Пошарив на кухне в поисках спичек, я зажгла свечи на каминной полке. За окном сверкнула молния, и пол задрожал от раскатов грома. Оранжевое сияние свечи колыхнулось, и тени кактуса-магуэя заплясали по комнате. Я гадала, что сейчас делает Октавио.
Кажется, он был очень предан своей семье. Двадцатидевятилетний холостой музыкант, с энтузиазмом едущий проводить выходные с бабушкой и другими старшими родственниками, в Австралии был бы необычным явлением. Я вспомнила о своей собственной бабушке и ощутила укол сожаления. Я приняла решение уехать из Австралии, зная, что вряд ли увижу ее снова.
Три года назад, когда бабушке было семьдесят восемь, она была активной и занятой женщиной: носилась на своем маленьком красном «пежо», развозя пирожные, и помогала членам нашей семьи и своим многочисленным друзьям. Однажды, в день, который я никогда не забуду, ее поразил тяжелый инсульт, и теперь у нее было парализовано все тело, кроме правой руки. Она могла есть и говорить, и ее интеллект почти не пострадал. Теперь за ней в собственном доме ухаживали родные и сиделки, но все знали, что долго она не проживет.
Я была ее первой внучкой, и для меня в детстве бабушка была очень важным человеком. Отгоняя от себя мрачные мысли, я решила завтра ей позвонить.
Я обнаружила, что в большом городе проводить в одиночестве день гораздо приятнее, чем вечер. Утром в воскресенье воздух был свежим, и широкие тенистые улицы Ла-Рома наполнились неспешно гуляющими родителями с детьми. Я решила провести этот день с пользой: поработать над испанским и попытаться понять, кто же на самом деле победил на выборах. Эдгар посоветовал мне почитать газету «La Jornada», потому что «все остальное – это правительственная пропаганда». Но когда я попросила Октавио помочь мне с выбором газеты и сказала, что мне порекомендовали «La Jornada», тот поднял брови:
— Ну, она ведь публикует не репортажи о событиях, а только их трактовку. В этой газете не умеют отделять одно от другого.
Он посоветовал читать «El Universal» .
Так что я купила обе газеты, нашла место на парковой скамейке рядом со статуей Давида и, вооружившись словарем и розовым маркером, принялась листать страницы в поисках нужной информации. На обложке «La Jornada» б ыл размещен снимок Сокало, сделанный с воздуха на прошлой неделе, во время одного из демократических маршей протеста. Казалось, что вся площадь Сокало выстроилась в одно сплошное желтое каре. Говорили, что в этой демонстрации участвовали два миллиона человек.

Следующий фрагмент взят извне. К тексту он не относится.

theorem missingByte_of_bitmapDots {c : Config} {h : Half} {x y : Int} {e : Refusal}
    (he : bitmapDots c h x y = .error e) : MissingByte c h e := by
  unfold bitmapDots at he
  split at he
  next h0 => cases he; exact missingByte_of_assetByte h0
  split at he
  next h1 => cases he; exact missingByte_of_assetByte h1
  split at he
  next h2 => cases he; exact missingByte_of_assetByte h2
  obtain ⟨cell, -, hd⟩ := gather_error he
  exact missingByte_of_bitmapDot hd

section
variable {s : State} {r : Refusal}

theorem missingByte_of_wrchar_refused {v : Byte} (h : exec (.wrchar v) s = .refused r) : MissingByte s.cfg s.font r := by
  simp only [exec, execWrchar] at h
  split at h
  · split at h <;> cases h
    next hn => exact missingByte_of_newline hn
  · split at h
    · split at h <;> cases h
      next hg => exact missingByte_of_putGlyph hg
    · cases h

theorem missingByte_of_textwidth_refused {str : List Byte} (h : exec (.textwidth str) s = .refused r) :
    MissingByte s.cfg s.font r := by
  simp only [exec, execTextwidth] at h
  split at h <;> cases h
  next hg =>
    obtain ⟨v, -, hv⟩ := gather_error hg
    exact missingByte_of_charWidth hv

theorem missingByte_of_bitmap_refused {a x y : Half} (h : exec (.bitmap a x y) s = .refused r) : MissingByte s.cfg a r := by
  simp only [exec, execBitmap] at h
  split at h <;> cases h
  next hd => exact missingByte_of_bitmapDots hd

/-! ## The refusals of the curved shapes -/

/-- A shape with a precondition is refused only outside it, for the reason of its guard. -/
theorem guard_fails_of_refused {t : State} {e : Refusal} {p : Prop} [Decidable p]
    (h : (if p then .next t else .refused e : Host.Outcome State Fault Refusal) = .refused r) : r = e ∧ ¬p := by
  split at h <;> cases h
  exact ⟨rfl, ‹¬p›⟩

theorem negative_of_circle_refused {x y rad : Half} {c : Byte} {i : Instr}
    (hi : i = .circle x y rad c ∨ i = .fillcircle x y rad c) (h : exec i s = .refused r) :
    r = .negativeRadius ∧ rad.toInt < 0 := by
  rcases hi with rfl | rfl <;>
  · obtain ⟨hr, hneg⟩ := guard_fails_of_refused ((ite_not _ _ _).trans h)
    exact ⟨hr, not_not.mp hneg⟩

theorem outside_of_roundrect_refused {x0 y0 x1 y1 rad : Half} {c : Byte} {i : Instr}
    (hi : i = .roundrect x0 y0 x1 y1 rad c ∨ i = .fillrrect x0 y0 x1 y1 rad c) (h : exec i s = .refused r) :
    r = .roundRectPrecondition ∧
      ¬(x0.toInt ≤ x1.toInt ∧ y0.toInt ≤ y1.toInt ∧ 0 ≤ rad.toInt ∧ 2 * rad.toInt ≤ x1.toInt - x0.toInt ∧
        2 * rad.toInt ≤ y1.toInt - y0.toInt) := by
  rw [← roundRectOk_iff]
  rcases hi with rfl | rfl <;> exact guard_fails_of_refused h

end

/-- Settles O55: an operation outside the refusing macros completes (`coreNeverRefuses`), the text and bitmap operations name a
byte the asset does not have, and the curved shapes fail their guard. -/
theorem refusalsAreTheSpecs : Obligations.RefusalsAreTheSpecs := by
  intro i s r h
  cases hi : mayRefuse i
  case false =>
    obtain ⟨t, ht⟩ := coreNeverRefuses i s hi
    rw [ht] at h
    cases h
  cases i with
  | wrchar v =>
    obtain ⟨k, hk, hr⟩ := missingByte_of_wrchar_refused h
    exact .inl ⟨s.font, k, hr, hk, .inl ⟨v, rfl, rfl⟩⟩
  | textwidth str =>
    obtain ⟨k, hk, hr⟩ := missingByte_of_textwidth_refused h
    exact .inl ⟨s.font, k, hr, hk, .inr (.inl ⟨str, rfl, rfl⟩)⟩
  | bitmap a x y =>
    obtain ⟨k, hk, hr⟩ := missingByte_of_bitmap_refused h
    exact .inl ⟨a, k, hr, hk, .inr (.inr ⟨x, y, rfl⟩)⟩
  | circle x y rad c =>
    obtain ⟨hr, hneg⟩ := negative_of_circle_refused (.inl rfl) h
    exact .inr (.inl ⟨hr, x, y, rad, c, .inl rfl, hneg⟩)
  | fillcircle x y rad c =>
    obtain ⟨hr, hneg⟩ := negative_of_circle_refused (.inr rfl) h
    exact .inr (.inl ⟨hr, x, y, rad, c, .inr rfl, hneg⟩)
  | roundrect x0 y0 x1 y1 rad c =>
    obtain ⟨hr, hout⟩ := outside_of_roundrect_refused (.inl rfl) h
    exact .inr (.inr ⟨hr, x0, y0, x1, y1, rad, c, .inl rfl, hout⟩)
  | fillrrect x0 y0 x1 y1 rad c =>
    obtain ⟨hr, hout⟩ := outside_of_roundrect_refused (.inr rfl) h
    exact .inr (.inr ⟨hr, x0, y0, x1, y1, rad, c, .inr rfl, hout⟩)
  | _ => cases hi

end Sys2Proof.Machine
end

Чтение мексиканских газет – совершенно иное дело, нежели чтение газет австралийских. Мексиканские в двадцать раз толще, и почти девяносто процентов новостей – о событиях внутри страны. Когда я просматривала статьи – о войнах наркобаронов, об ужасных похищениях людей, о фермерских войнах за территории, об учителях, в знак протеста перекрывших магистрали в Оахаке, о террористической деятельности социалистов, у меня возникло такое ощущение, что предполагаемая фальсификация выборов только часть общего недуга, поразившего эту страну.
Через несколько часов у меня был двухстраничный список новых испанских слов и общее представление о том, как так получилось, что в Мексике два президента одновременно. Обрадор, кандидат от левой партии ПДР, заявил о том, что результаты выборов были фальсифицированы и что законный президент – это он. Он сформировал движение гражданского сопротивления, которое назвал «законным правительством», и оно ответственно за организацию на прошлой неделе гигантских демонстраций на площади Сокало. Теперь «законное правительство» объявило о том, что они не только оккупируют Сокало, но и перекроют Пасео-де-ла-Реформа, знаменитый 12-километровый проспект в Мехико, до тех пор, пока не добьются пересчета голосов и официального пересмотра итогов выборов.
Если верить статьям в «La Jornada», доказательства подтасовки были обнаружены в различных регионах страны. Аналитики призывали обратить внимание на неравномерность подсчета голосов и на невозможность такого внезапного радикального изменения результатов, какое произошло рано утром и дало Кальдерону огромное преимущество. Постоянно обращаясь к словарю, я смогла изложить это все по-испански.
Пять тридцать утра, понедельник. Самый скверный час в неделе. Я выключила будильник и, все еще завернутая в одеяло, скатилась с матраса на твердый деревянный пол. Уставилась в темноту за окном, борясь с искушением снова закрыть глаза.